Here you can find a summary of the presentations given at this event:
Data Privacy Project
Dorien Huijser, Utrecht University
The Data Privacy Project is an NWO-funded support initiative from Research Data Management Support at Utrecht University (UU) which is running until May 2023. The project is creating products that aim to generate and disseminate practical knowledge about privacy in research in the form of a Data Privacy Handbook, a survey among UU research staff, a self-paced e-learning “Privacy basics for researchers” and tools and tool overviews. The latter were the motivation for co-organizing this event!

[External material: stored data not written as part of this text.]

-- ==== Sys2Proof/Laws/Ops.lean ====
section
/-! SUPPORT. For each shared operation one lemma that says once everything it can do, to be cited instead of unfolding it. -/

namespace Sys2Proof.Machine

/-! ## Memory writes -/

/-- A memory write fails and stores nothing, or succeeds and stores its bytes; either way it is logged, and nothing
else changes. -/
theorem State.memWrite_cases {s t : State} {a : Word} {bs : List Byte} {ok : Bool} (h : s.memWrite a bs = (t, ok)) :
    (accessFails s.failing .write a bs.length = true ∧ ok = false ∧ t = s.logAccess .write a bs.length false) ∨
    (accessFails s.failing .write a bs.length = false ∧ ok = true ∧
      t = ({ s with mem := s.mem.store a bs } : State).logAccess .write a bs.length true) := by
  unfold State.memWrite at h
  split at h
  · next hf => cases h; exact .inl ⟨hf, rfl, rfl⟩
  · next hf => cases h; exact .inr ⟨by simpa using hf, rfl, rfl⟩

/-- A memory write keeps memory in canonical form, and every byte outside what it stores reads as before. -/
theorem State.memWrite_at {s t : State} {a : Word} {bs : List Byte} {ok : Bool} (h : s.memWrite a bs = (t, ok))
    (hwf : s.mem.WF) : t.mem.WF ∧ ∀ x : Word, ¬ inBytes a bs.length x → t.mem.at x = s.mem.at x := by
  rcases State.memWrite_cases h with ⟨-, -, rfl⟩ | ⟨-, -, rfl⟩
  · exact ⟨hwf, fun _ _ => rfl⟩
  · exact ⟨Memory.WF_store hwf a bs, fun x hx => Memory.at_store_outside hwf a bs x hx⟩

/-! ## Caches -/

/-- What an upsert leaves in the list: elements that were there, and the new one. -/
theorem mem_upsert {E : Type} {same : E → Bool} {e x : E} {l : List E} (h : x ∈ upsert same e l) : x ∈ l ∨ x = e := by
  unfold upsert at h
  split at h
  · obtain ⟨y, hy, rfl⟩ := List.mem_map.1 h
    by_cases hs : same y = true
    · simp [hs]
    · rw [if_neg hs]; exact .inl hy
  · simpa using h

/-- An upsert of an element that its own test picks out is found by that test. -/
theorem find?_upsert_self {E : Type} {same : E → Bool} {e : E} (he : same e = true) (l : List E) :
    (upsert same e l).find? same = some e := by
  unfold upsert
  split
  · next ha =>
    induction l with
    | nil => simp at ha
    | cons x l ih =>
      by_cases hx : same x = true
      · simp [hx, he]
      · simp only [List.any_cons, hx, Bool.false_or] at ha
        have hx : same x = false := by simpa using hx
        rw [List.map_cons, List.find?_cons, hx]
        simpa only [hx, Bool.false_eq_true, if_false] using ih ha
  · next ha =>
    have : l.find? same = none := by simpa using ha
    simp [List.find?_append, this, he]

/-- An upsert does not change what another test finds, if no element passes both tests. -/
theorem find?_upsert_other {E : Type} {same other : E → Bool} {e : E} (he : other e = false)
    (hd : ∀ x, same x = true → other x = false) (l : List E) : (upsert same e l).find? other = l.find? other := by
  unfold upsert
  split
  · clear * - he hd
    induction l with
    | nil => rfl
    | cons x l ih =>
      by_cases hx : same x = true
      · simp [hx, he, hd x hx, ih]
      · have hx : same x = false := by simpa using hx
        rw [List.map_cons, List.find?_cons, List.find?_cons, ih]
        simp only [hx, Bool.false_eq_true, if_false]
  · simp [List.find?_append, he]

/-- Finding in a list whose elements were changed without changing the test's answer. -/
theorem find?_map_same {E : Type} {p : E → Bool} {g : E → E} (hg : ∀ x, p (g x) = p x) (l : List E) :
    (l.map g).find? p = (l.find? p).map g := by
  induction l with
  | nil => rfl
  | cons x l ih =>
    simp only [List.map_cons, List.find?_cons, hg, ih]
    cases p x <;> rfl

@[simp] theorem CtxEntry.invalidate_ctx (e : CtxEntry) : e.invalidate.ctx = e.ctx := rfl
@[simp] theorem CtxEntry.invalidate_valid (e : CtxEntry) : e.invalidate.valid = false := rfl
@[simp] theorem TlbEntry.invalidate_gscid (e : TlbEntry) : e.invalidate.gscid = e.gscid := rfl
@[simp] theorem TlbEntry.invalidate_pscid (e : TlbEntry) : e.invalidate.pscid = e.pscid := rfl
@[simp] theorem TlbEntry.invalidate_vpn (e : TlbEntry) : e.invalidate.vpn = e.vpn := rfl
@[simp] theorem TlbEntry.invalidate_valid (e : TlbEntry) : e.invalidate.valid = false := rfl

/-- An IOTLB invalidation by key: the entry of a key, with its valid bit cleared if the scope covers it. -/
theorem State.invalTlb_tlbEntry (s : State) (scope : Scope) (g : BitVec 16) (p : BitVec 20) (v : BitVec 52) :
    (s.invalTlb scope).tlbEntry g p v =
      (s.tlbEntry g p v).map fun e => if scope.covers e then e.invalidate else e := by
  simp only [State.tlbEntry, State.invalTlb_iotlb, Cache.setEntries_entries]
  refine find?_map_same (fun x => ?_) _
  by_cases h : scope.covers x <;> simp [h, TlbEntry.hasKey]

/-- A context-cache invalidation by key. -/
theorem State.invalCtx_ctxEntry (s : State) (which : CtxEntry → Bool) (d : BitVec 24) (p : BitVec 20) :
    (s.invalCtx which).ctxEntry d p = (s.ctxEntry d p).map fun e => if which e then e.invalidate else e := by
  simp only [State.ctxEntry, State.invalCtx_ctxCache, Cache.setEntries_entries]
  refine find?_map_same (fun x => ?_) _
  by_cases h : which x <;> simp [h, CtxEntry.hasKey]

/-! ## Requests in flight -/

/-- A request found in flight has the number it was looked up by, and is one of those in flight. -/
theorem State.lookupInflight_some {s : State} {id : Nat} {f : InFlight} (h : s.lookupInflight id = some f) :
    f.id = id ∧ f ∈ s.inflight := by
  unfold State.lookupInflight at h
  exact ⟨by simpa using List.find?_some h, List.mem_of_find?_eq_some h⟩

/-- Replacing the record of a request in flight. -/
theorem State.lookupInflight_setInflight (s : State) (f : InFlight) (id : Nat) :
    (s.setInflight f).lookupInflight id =
      if id = f.id then (s.lookupInflight id).map fun _ => f else s.lookupInflight id := by
  simp only [State.lookupInflight, State.setInflight_inflight]
  generalize s.inflight = l
  induction l with
  | nil => simp
  | cons g l ih =>
    simp only [List.map_cons, List.find?_cons]
    by_cases hg : g.id = f.id
    · by_cases hid : id = f.id
      · subst hid; simp [hg]
      · have : ¬ f.id = id := fun h => hid h.symm
        have h2 : ¬ g.id = id := fun h => hid (h ▸ hg ▸ rfl)
        simp only [hg, this, decide_false, ih, if_neg hid, if_true]
    · by_cases hid : id = f.id
      · subst hid; simp only [hg, decide_false, ih, if_true, if_false]
      · simp only [hg, ih, if_neg hid, if_false]

/-- A request that goes on stands at its new place. -/
theorem State.lookupInflight_goOn (s : State) (f : InFlight) (p : Progress) (id : Nat) :
    (s.goOn f p).lookupInflight id =
      if id = f.id then (s.lookupInflight id).map fun _ => { f with progress := p, latches := [] } else s.lookupInflight id :=
  State.lookupInflight_setInflight s { f with progress := p, latches := [] } id

/-- A request that ends is no longer in flight; the others are. -/
theorem State.lookupInflight_finish (s : State) (f : InFlight) (r : Result) (id : Nat) :
    (s.finish f r).lookupInflight id = if id = f.id then none else s.lookupInflight id := by
  simp only [State.lookupInflight, State.finish_inflight]
  generalize s.inflight = l
  induction l with
  | nil => simp
  | cons g l ih =>
    by_cases hg : g.id = f.id
    · rw [List.filter_cons_of_neg (by simp [hg]), ih, List.find?_cons]
      by_cases hid : id = f.id
      · simp [hid]
      · have h2 : ¬ g.id = id := fun h => hid (h ▸ hg ▸ rfl)
        simp [hid, h2]
    · rw [List.filter_cons_of_pos (by simp [hg]), List.find?_cons, List.find?_cons, ih]
      by_cases hid : id = f.id
      · subst hid; simp [hg]
      · simp [hid]

/-! ## The enqueue contract and the reports -/

/-- What an enqueue can do: drop the record, flag the overflow, fail its write, or store the record and advance. -/
theorem enqueue_cases {q q' : RecQueue} {int : IntReq} {rec : List Word} {s s' : State} (h : enqueue q int rec s = (q', s')) :
    (q.drops = true ∧ q' = q ∧ s' = s) ∨
    (q.drops = false ∧ q.full = true ∧ q' = { q with overflow := true } ∧ s' = s) ∨
    (q.drops = false ∧ q.full = false ∧ q' = { q with memFault := true } ∧
      s' = s.logAccess .write (q.base + BitVec.ofNat 64 (q.tail * (8 * rec.length))) (leDwords rec).length false) ∨
    (q.drops = false ∧ q.full = false ∧ q' = { q with tail := (q.tail + 1) % q.size, ip := true } ∧
      ∃ s1 : State, s1 = ({ s with mem := s.mem.store (q.base + BitVec.ofNat 64 (q.tail * (8 * rec.length))) (leDwords rec) } : State).logAccess
          .write (q.base + BitVec.ofNat 64 (q.tail * (8 * rec.length))) (leDwords rec).length true ∧
        s' = if q.ip then s1 else s1.signal int) := by
  unfold enqueue at h
  split at h
  · next hd => cases h; exact .inl ⟨hd, rfl, rfl⟩
  · next hd =>
    have hd : q.drops = false := by simpa using hd
    split at h
    · next hf => cases h; exact .inr (.inl ⟨hd, hf, rfl, rfl⟩)
    · next hf =>
      have hf : q.full = false := by simpa using hf
      split at h
      · next s1 hw =>
        cases h
        rcases State.memWrite_cases hw with ⟨-, -, rfl⟩ | ⟨-, hx, -⟩
        · exact .inr (.inr (.inl ⟨hd, hf, rfl, rfl⟩))
        · cases hx
      · next s1 hw =>
        cases h
        rcases State.memWrite_cases hw with ⟨-, hx, -⟩ | ⟨-, -, rfl⟩
        · cases hx
        · exact .inr (.inr (.inr ⟨hd, hf, rfl, _, rfl, rfl⟩))

/-- What enqueuing can change in a queue: its tail and its three flags, which it only sets. -/
theorem enqueue_queue {q q' : RecQueue} {int : IntReq} {rec : List Word} {s s' : State} (h : enqueue q int rec s = (q', s')) :
    q'.base = q.base ∧ q'.size = q.size ∧ q'.head = q.head ∧ q'.active = q.active ∧
    (q'.tail = q.tail ∨ q'.tail = (q.tail + 1) % q.size) ∧
    (q.overflow = true → q'.overflow = true) ∧ (q.memFault = true → q'.memFault = true) ∧ (q.ip = true → q'.ip = true) := by
  rcases enqueue_cases h with ⟨-, rfl, -⟩ | ⟨-, -, rfl, -⟩ | ⟨-, -, rfl, -⟩ | ⟨-, -, rfl, -⟩ <;> simp

/-- What enqueuing can change in the state: memory, and outputs added to the trace, each the write or the queue's interrupt. -/
theorem enqueue_state {q q' : RecQueue} {int : IntReq} {rec : List Word} {s s' : State} (h : enqueue q int rec s = (q', s')) :
    s' = { s with mem := s'.mem, trace := s'.trace } ∧ (s.mem.WF → s'.mem.WF) ∧
    ∃ l, s'.trace = l ++ s.trace ∧ ∀ o ∈ l, o = .signal int ∨ ∃ a n ok, o = .access .write a n ok := by
  rcases enqueue_cases h with ⟨-, -, rfl⟩ | ⟨-, -, -, rfl⟩ | ⟨-, -, -, rfl⟩ | ⟨-, -, -, s1, rfl, rfl⟩
  · exact ⟨rfl, id, [], rfl, by simp⟩
  · exact ⟨rfl, id, [], rfl, by simp⟩
  · exact ⟨rfl, id, [_], rfl, by simp⟩
  · split
    · exact ⟨rfl, fun hwf => Memory.WF_store hwf _ _, [_], rfl, by simp⟩
    · exact ⟨rfl, fun hwf => Memory.WF_store hwf _ _, [_, _], rfl, by simp⟩

/-- What enqueuing a fault record can change in the state. -/
theorem State.enqueueFq_state (s : State) (rec : List Word) :
    ∃ q mem l, s.enqueueFq rec = { s with mem, fq := q, trace := l ++ s.trace } ∧ (s.mem.WF → mem.WF) ∧
      (enqueue s.fq .fq rec s).1 = q ∧ ∀ o ∈ l, o = .signal .fq ∨ ∃ a n ok, o = .access .write a n ok := by
  rcases hE : enqueue s.fq .fq rec s with ⟨q, s1⟩
  obtain ⟨hs, hwf, l, hl, ho⟩ := enqueue_state hE
  refine ⟨q, s1.mem, l, ?_, hwf, rfl, ho⟩
  rw [← hl]
  simp only [State.enqueueFq, hE]
  rw [hs]

/-- What enqueuing a page request can change in the state. -/
theorem State.enqueuePq_state (s : State) (rec : List Word) :
    ∃ q mem l, s.enqueuePq rec = { s with mem, pq := q, trace := l ++ s.trace } ∧ (s.mem.WF → mem.WF) ∧
      (enqueue s.pq .pq rec s).1 = q ∧ ∀ o ∈ l, o = .signal .pq ∨ ∃ a n ok, o = .access .write a n ok := by
  rcases hE : enqueue s.pq .pq rec s with ⟨q, s1⟩
  obtain ⟨hs, hwf, l, hl, ho⟩ := enqueue_state hE
  refine ⟨q, s1.mem, l, ?_, hwf, rfl, ho⟩
  rw [← hl]
  simp only [State.enqueuePq, hE]
  rw [hs]

/-! ## The thread's parts -/

/-- The command-queue-control action changes the command queue and its own pending bit only. -/
theorem cqControlStep_state (enable : Bool) (s : State) :
    ∃ q c, cqControlStep enable s = { s with cq := q, pending := { s.pending with cqControl := c } } := by
  unfold cqControlStep
  cases enable
  · exact ⟨_, _, rfl⟩
  · cases s.cq.state <;> exact ⟨_, _, rfl⟩

end Sys2Proof.Machine
end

Joris van Zundert, Huygens Institute
How does writing style influence readers, and what writing styles are appealing? In the Impact & Fiction project, Joris van Zundert and colleagues from the Huygens Institute wanted to analyze fiction literature on a large scale to answer these questions. The problem: book reviews are publicly available, but the (e-)books that they are written about are not, because of intellectual property limitations. In the Tools-to-Data project, a proof of concept was developed that allowed the project partners to analyze 20.000 full-text e-books from the National Library (Koninklijke Bibliotheek), without having access to the e-books themselves, using the Data Exchange for trusted data sharing offered by SURF. This proof of concept is now being further developed in the Secure Analysis Environment (SANE) project.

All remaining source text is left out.